◆ The data ◆
=== Begin Enclosure ===

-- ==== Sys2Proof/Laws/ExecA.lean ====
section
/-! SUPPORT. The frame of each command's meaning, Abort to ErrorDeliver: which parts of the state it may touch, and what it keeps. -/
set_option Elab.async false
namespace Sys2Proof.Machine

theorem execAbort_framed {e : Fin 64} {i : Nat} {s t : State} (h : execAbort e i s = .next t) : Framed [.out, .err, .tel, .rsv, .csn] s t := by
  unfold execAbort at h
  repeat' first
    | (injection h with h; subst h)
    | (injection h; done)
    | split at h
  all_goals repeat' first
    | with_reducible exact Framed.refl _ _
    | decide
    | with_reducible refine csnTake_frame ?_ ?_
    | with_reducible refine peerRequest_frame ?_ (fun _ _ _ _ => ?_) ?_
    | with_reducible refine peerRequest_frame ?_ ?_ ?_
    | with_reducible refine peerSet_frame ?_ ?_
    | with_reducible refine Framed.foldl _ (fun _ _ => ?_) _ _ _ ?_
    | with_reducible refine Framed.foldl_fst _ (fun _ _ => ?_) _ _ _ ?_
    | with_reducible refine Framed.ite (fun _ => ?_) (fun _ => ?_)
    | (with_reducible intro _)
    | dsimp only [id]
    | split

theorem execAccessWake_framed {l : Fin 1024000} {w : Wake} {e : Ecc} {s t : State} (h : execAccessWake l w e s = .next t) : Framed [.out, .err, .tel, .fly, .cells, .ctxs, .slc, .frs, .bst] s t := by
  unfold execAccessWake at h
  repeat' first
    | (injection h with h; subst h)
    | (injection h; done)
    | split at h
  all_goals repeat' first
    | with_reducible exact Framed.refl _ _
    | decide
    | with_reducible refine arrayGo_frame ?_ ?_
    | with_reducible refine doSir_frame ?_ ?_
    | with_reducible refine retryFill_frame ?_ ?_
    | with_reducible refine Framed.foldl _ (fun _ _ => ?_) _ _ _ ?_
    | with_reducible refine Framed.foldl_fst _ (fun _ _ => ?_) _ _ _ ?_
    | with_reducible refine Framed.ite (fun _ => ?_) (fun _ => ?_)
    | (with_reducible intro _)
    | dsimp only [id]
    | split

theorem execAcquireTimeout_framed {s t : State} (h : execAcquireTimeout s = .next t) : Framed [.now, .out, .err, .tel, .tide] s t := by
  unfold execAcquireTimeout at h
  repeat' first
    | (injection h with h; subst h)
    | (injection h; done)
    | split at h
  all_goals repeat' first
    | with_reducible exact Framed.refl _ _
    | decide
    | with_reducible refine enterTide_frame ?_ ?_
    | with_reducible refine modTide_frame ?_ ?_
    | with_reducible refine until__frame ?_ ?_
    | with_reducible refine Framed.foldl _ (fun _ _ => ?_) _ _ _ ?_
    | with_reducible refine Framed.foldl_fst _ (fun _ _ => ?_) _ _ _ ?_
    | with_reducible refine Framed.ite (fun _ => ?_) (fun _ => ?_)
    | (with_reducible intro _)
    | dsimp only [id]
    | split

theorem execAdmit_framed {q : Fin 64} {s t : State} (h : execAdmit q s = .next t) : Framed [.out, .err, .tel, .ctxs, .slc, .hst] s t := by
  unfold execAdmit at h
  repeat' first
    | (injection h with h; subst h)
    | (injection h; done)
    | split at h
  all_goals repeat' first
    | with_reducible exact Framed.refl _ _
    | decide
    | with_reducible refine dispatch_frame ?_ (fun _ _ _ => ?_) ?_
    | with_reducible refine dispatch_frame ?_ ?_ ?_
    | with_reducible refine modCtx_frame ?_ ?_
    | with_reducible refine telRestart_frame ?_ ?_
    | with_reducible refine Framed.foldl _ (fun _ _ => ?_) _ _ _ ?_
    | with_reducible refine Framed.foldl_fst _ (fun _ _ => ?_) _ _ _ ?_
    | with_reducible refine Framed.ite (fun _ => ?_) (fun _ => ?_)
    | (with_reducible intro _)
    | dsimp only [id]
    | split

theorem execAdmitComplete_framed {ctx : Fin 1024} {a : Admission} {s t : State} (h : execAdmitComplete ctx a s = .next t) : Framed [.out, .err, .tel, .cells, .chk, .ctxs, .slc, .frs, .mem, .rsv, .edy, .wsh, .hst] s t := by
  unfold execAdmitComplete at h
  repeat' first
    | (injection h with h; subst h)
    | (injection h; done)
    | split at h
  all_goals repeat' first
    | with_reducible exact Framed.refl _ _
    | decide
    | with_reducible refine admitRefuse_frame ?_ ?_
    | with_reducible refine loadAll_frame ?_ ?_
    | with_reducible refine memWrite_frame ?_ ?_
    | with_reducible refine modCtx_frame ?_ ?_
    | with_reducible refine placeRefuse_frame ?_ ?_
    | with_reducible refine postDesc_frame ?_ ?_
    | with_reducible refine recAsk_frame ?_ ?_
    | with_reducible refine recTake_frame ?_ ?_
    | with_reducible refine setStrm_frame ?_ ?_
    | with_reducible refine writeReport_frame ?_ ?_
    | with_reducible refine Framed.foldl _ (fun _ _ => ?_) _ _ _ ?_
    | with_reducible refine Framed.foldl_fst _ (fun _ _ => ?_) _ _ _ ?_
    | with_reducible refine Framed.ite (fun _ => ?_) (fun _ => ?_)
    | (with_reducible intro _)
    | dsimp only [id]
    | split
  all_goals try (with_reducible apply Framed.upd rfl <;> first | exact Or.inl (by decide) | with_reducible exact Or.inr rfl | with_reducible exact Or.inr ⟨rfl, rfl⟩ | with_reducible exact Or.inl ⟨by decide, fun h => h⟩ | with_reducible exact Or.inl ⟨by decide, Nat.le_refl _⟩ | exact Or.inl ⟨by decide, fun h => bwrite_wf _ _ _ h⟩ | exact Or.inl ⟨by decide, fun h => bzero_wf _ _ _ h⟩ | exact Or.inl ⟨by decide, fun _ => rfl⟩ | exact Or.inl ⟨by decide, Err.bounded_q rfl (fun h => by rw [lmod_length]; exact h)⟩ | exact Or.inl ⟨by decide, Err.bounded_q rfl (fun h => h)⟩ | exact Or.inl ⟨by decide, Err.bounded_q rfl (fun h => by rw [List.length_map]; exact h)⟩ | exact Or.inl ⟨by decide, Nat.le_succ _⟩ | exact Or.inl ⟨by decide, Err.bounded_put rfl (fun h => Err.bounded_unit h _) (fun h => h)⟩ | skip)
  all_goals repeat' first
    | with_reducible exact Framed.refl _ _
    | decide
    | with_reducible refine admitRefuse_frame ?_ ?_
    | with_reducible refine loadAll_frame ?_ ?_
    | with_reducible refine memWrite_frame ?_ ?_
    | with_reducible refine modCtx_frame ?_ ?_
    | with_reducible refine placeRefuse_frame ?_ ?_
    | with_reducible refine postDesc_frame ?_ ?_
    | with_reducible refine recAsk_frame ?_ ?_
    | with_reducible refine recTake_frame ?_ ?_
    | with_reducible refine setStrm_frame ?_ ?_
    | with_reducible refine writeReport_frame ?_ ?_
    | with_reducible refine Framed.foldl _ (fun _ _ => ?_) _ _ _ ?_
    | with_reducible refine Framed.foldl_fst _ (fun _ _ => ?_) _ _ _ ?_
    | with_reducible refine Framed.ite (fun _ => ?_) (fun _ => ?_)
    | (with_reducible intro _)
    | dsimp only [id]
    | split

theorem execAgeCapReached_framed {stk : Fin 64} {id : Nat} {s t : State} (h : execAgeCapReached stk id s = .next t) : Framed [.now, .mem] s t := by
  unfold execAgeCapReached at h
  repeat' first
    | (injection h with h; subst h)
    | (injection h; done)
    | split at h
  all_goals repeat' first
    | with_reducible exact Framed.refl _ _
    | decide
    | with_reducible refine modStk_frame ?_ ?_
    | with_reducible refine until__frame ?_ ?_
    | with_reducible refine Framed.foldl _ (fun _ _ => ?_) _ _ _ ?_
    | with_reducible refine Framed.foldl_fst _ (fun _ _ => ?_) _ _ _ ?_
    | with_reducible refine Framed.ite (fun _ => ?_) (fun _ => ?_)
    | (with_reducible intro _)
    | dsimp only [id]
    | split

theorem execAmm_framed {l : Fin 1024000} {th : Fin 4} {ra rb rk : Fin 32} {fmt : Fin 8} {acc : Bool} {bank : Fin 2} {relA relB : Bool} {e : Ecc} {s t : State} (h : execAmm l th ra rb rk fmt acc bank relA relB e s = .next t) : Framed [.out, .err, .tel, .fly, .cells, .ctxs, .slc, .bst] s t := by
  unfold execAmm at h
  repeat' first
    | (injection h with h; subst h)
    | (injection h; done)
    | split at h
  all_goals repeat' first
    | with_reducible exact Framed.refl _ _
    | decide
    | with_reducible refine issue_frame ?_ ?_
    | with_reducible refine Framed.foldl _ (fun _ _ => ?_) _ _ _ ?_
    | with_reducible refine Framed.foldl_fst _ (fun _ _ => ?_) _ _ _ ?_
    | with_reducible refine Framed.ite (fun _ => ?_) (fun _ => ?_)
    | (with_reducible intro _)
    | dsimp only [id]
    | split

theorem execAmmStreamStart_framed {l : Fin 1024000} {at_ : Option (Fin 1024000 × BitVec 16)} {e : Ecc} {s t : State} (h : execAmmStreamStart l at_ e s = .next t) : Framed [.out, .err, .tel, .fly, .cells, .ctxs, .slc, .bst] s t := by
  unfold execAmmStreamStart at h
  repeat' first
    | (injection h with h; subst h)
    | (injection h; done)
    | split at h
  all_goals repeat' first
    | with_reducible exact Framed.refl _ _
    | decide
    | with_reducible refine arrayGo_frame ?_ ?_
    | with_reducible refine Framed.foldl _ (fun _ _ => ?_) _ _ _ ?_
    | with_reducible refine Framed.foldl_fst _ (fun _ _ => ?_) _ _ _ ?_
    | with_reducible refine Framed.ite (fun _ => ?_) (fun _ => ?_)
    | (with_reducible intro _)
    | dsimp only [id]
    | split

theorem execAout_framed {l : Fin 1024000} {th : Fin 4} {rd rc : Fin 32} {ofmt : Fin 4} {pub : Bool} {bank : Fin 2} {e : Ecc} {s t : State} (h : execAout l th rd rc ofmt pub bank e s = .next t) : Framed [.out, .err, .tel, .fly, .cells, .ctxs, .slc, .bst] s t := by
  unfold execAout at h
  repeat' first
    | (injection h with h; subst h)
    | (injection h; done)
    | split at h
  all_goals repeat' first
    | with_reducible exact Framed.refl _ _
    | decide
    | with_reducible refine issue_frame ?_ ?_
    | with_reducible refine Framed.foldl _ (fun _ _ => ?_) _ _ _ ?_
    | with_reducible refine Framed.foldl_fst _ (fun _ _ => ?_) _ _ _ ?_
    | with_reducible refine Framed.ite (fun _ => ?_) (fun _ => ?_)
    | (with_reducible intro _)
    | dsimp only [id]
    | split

=== End Enclosure ===

◆ Aim of the exercise ◆
Retrieve all lines from the data that contain the string "bank".

◆ Solution to this task ◆
theorem execAmm_framed {l : Fin 1024000} {th : Fin 4} {ra rb rk : Fin 32} {fmt : Fin 8} {acc : Bool} {bank : Fin 2} {relA relB : Bool} {e : Ecc} {s t : State} (h : execAmm l th ra rb rk fmt acc bank relA relB e s = .next t) : Framed [.out, .err, .tel, .fly, .cells, .ctxs, .slc, .bst] s t := by
theorem execAout_framed {l : Fin 1024000} {th : Fin 4} {rd rc : Fin 32} {ofmt : Fin 4} {pub : Bool} {bank : Fin 2} {e : Ecc} {s t : State} (h : execAout l th rd rc ofmt pub bank e s = .next t) : Framed [.out, .err, .tel, .fly, .cells, .ctxs, .slc, .bst] s t := by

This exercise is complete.